Input data

-- ==== Sys2Proof/Laws/KeepFaults.lean ====
section
/-! SUPPORT. What the tiers, fences, draining, recovery, resets and tests keep (see Laws/Keep.lean), one lemma an operation. -/

namespace Sys2Proof.Laws

open Sys2Proof Sys2Proof.Machine

variable {lasting calm dry : Bool} {r s t : State} {α β γ : Type}

theorem keeps_rejectTier {s : State} {d : Desc} {r0 : Nat} (hs : Kept lasting calm false r s) :
    Kept lasting calm false r (rejectTier s d r0) := by
  unfold rejectTier
  exact (keeps_rejectOp hs)

theorem keeps_runTier {s : State} {q : Nat} {tag : Nat} {p : Bytes → Bool} {checks : State → Desc → List (Nat × Bool)} {eff :
    State → Desc → State} (hs : Kept lasting calm false r s) (heff : ∀ a0 a1, Kept lasting calm false r a0 → Kept lasting calm
    false r (eff a0 a1)) :
    Kept lasting calm false r (runTier s q tag p checks eff) := by
  unfold runTier
  split
  · exact hs
  · split
    · exact (keeps_settle (keeps_rejectTier hs))
    · exact (keeps_settle (heff _ _ hs))

theorem keeps_putPage {s : State} {fn : Nat} {va : Nat} {p : Page} (hs : Kept lasting calm dry r s) :
    Kept lasting calm dry r (putPage s fn va p) := by
  unfold putPage
  exact (keeps_mk (keeps_at hs))

theorem keeps_zeroRow {s : State} {r0 : Nat} (hs : Kept lasting calm false r s) :
    Kept lasting calm false r (zeroRow s r0) := by
  unfold zeroRow
  exact (keeps_foldl hs (fun _ _ h1 => by
    extract_lets a2
    exact (keeps_markLines (keeps_mk (keeps_mem h1 (wf_zeroBytes _ _ (keeps_wfMem h1)))))
))

theorem keeps_zeroRegion {s : State} {a : Nat} (hs : Kept lasting calm false r s) :
    Kept lasting calm false r (zeroRegion s a) := by
  unfold zeroRegion
  exact (keeps_markLines (keeps_mk (keeps_mem hs (wf_zeroBytes _ _ (keeps_wfMem hs)))))

theorem keeps_mapManaged {s : State} {fn : Nat} {va : Nat} {die : Nat} {tier : Nat} {w : Bool} {np : Bool} (hs : Kept lasting
    calm false r s) :
    KeptP lasting calm false r (mapManaged s fn va die tier w np) := by
  unfold mapManaged
  extract_lets m1 f2 t3 s4
  split
  · extract_lets s5 s6 s7
    have h8 : Kept lasting calm false r s5 := (keeps_setHome hs)
    have h9 : Kept lasting calm false r s6 := (keeps_setF h8 rfl)
    have h10 : Kept lasting calm false r s7 := (keeps_ite (keeps_setF h9 rfl) (keeps_addF h9 rfl))
    exact (keepsP_mk (keeps_putPage (keeps_zeroRegion h10)))
  · exact (keepsP_mk hs)

theorem keeps_mapRegions {d : Desc} {die : Nat} {tier : Nat} {w : Bool} {np : Bool} {a : Nat} {a6 : State} {a7 : Nat} {a8 :
    Nat} {a9 : Nat} (ha6 : Kept lasting calm false r a6) :
    KeptP lasting calm false r (mapRegions d die tier w np a a6 a7 a8 a9) := by
  unfold mapRegions
  split
  · exact (keepsP_mk (by assumption))
  · split
    · exact (keeps_mapRegions (keepsP_out ‹_› (keeps_mapManaged (by assumption))))
    · exact (keepsP_mk (keepsP_out ‹_› (keeps_mapManaged (by assumption))))

theorem keeps_runMap {s : State} {d : Desc} (hs : Kept lasting calm false r s) :
    Kept lasting calm false r (runMap s d) := by
  unfold runMap
  extract_lets i1 v2 n3 f4 a5 s6 s7 s8
  have h9 : Kept lasting calm false r s7 := (keeps_foldl hs (fun _ _ h10 => (keeps_putPage h10)))
  have h11 : Kept lasting calm false r s8 := (keeps_foldl hs (fun _ _ h12 => (keeps_putPage (keeps_zeroRow h12))))
  split
  · exact (keeps_endOp h9)
  · exact (keeps_endOp h11)
  · split
    · exact (keeps_endOp (keepsP_out ‹_› (keeps_mapRegions hs)))

theorem keeps_execTmMap {q : Nat} {tag : Nat} {s : State} (hs : Kept lasting calm false r s) :
    KeptN lasting calm false r (execTmMap q tag s) := by
  unfold execTmMap
  exact (keepsN_next (keeps_runTier hs (fun _ _ h1 => (keeps_runMap h1))))

theorem keeps_startJob {unmap : Bool} {s : State} {d : Desc} (hs : Kept lasting calm false r s) :
    Kept lasting calm false r (startJob unmap s d) := by
  unfold startJob
  extract_lets n1 s2 j3
  have h4 : Kept lasting calm false r s2 := (keeps_updDesc hs)
  exact (keeps_runJob (keeps_mk (keeps_at h4)))

theorem keeps_execTmUnmap {q : Nat} {tag : Nat} {s : State} (hs : Kept lasting calm false r s) :
    KeptN lasting calm false r (execTmUnmap q tag s) := by
  unfold execTmUnmap
  exact (keepsN_next (keeps_runTier hs (fun _ _ h1 => (keeps_startJob h1))))

theorem keeps_execTmMove {q : Nat} {tag : Nat} {s : State} (hs : Kept lasting calm false r s) :
    KeptN lasting calm false r (execTmMove q tag s) := by
  unfold execTmMove
  exact (keepsN_next (keeps_runTier hs (fun _ _ h1 => (keeps_startJob h1))))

What to produce
Reproduce verbatim the range of lines that opens the records and closes with the line containing "have h8 : Kept". Omit everything after it.

Your response
-- ==== Sys2Proof/Laws/KeepFaults.lean ====
section
/-! SUPPORT. What the tiers, fences, draining, recovery, resets and tests keep (see Laws/Keep.lean), one lemma an operation. -/

namespace Sys2Proof.Laws

open Sys2Proof Sys2Proof.Machine

variable {lasting calm dry : Bool} {r s t : State} {α β γ : Type}

theorem keeps_rejectTier {s : State} {d : Desc} {r0 : Nat} (hs : Kept lasting calm false r s) :
    Kept lasting calm false r (rejectTier s d r0) := by
  unfold rejectTier
  exact (keeps_rejectOp hs)

theorem keeps_runTier {s : State} {q : Nat} {tag : Nat} {p : Bytes → Bool} {checks : State → Desc → List (Nat × Bool)} {eff :
    State → Desc → State} (hs : Kept lasting calm false r s) (heff : ∀ a0 a1, Kept lasting calm false r a0 → Kept lasting calm
    false r (eff a0 a1)) :
    Kept lasting calm false r (runTier s q tag p checks eff) := by
  unfold runTier
  split
  · exact hs
  · split
    · exact (keeps_settle (keeps_rejectTier hs))
    · exact (keeps_settle (heff _ _ hs))

theorem keeps_putPage {s : State} {fn : Nat} {va : Nat} {p : Page} (hs : Kept lasting calm dry r s) :
    Kept lasting calm dry r (putPage s fn va p) := by
  unfold putPage
  exact (keeps_mk (keeps_at hs))

theorem keeps_zeroRow {s : State} {r0 : Nat} (hs : Kept lasting calm false r s) :
    Kept lasting calm false r (zeroRow s r0) := by
  unfold zeroRow
  exact (keeps_foldl hs (fun _ _ h1 => by
    extract_lets a2
    exact (keeps_markLines (keeps_mk (keeps_mem h1 (wf_zeroBytes _ _ (keeps_wfMem h1)))))
))

theorem keeps_zeroRegion {s : State} {a : Nat} (hs : Kept lasting calm false r s) :
    Kept lasting calm false r (zeroRegion s a) := by
  unfold zeroRegion
  exact (keeps_markLines (keeps_mk (keeps_mem hs (wf_zeroBytes _ _ (keeps_wfMem hs)))))

theorem keeps_mapManaged {s : State} {fn : Nat} {va : Nat} {die : Nat} {tier : Nat} {w : Bool} {np : Bool} (hs : Kept lasting
    calm false r s) :
    KeptP lasting calm false r (mapManaged s fn va die tier w np) := by
  unfold mapManaged
  extract_lets m1 f2 t3 s4
  split
  · extract_lets s5 s6 s7
    have h8 : Kept lasting calm false r s5 := (keeps_setHome hs)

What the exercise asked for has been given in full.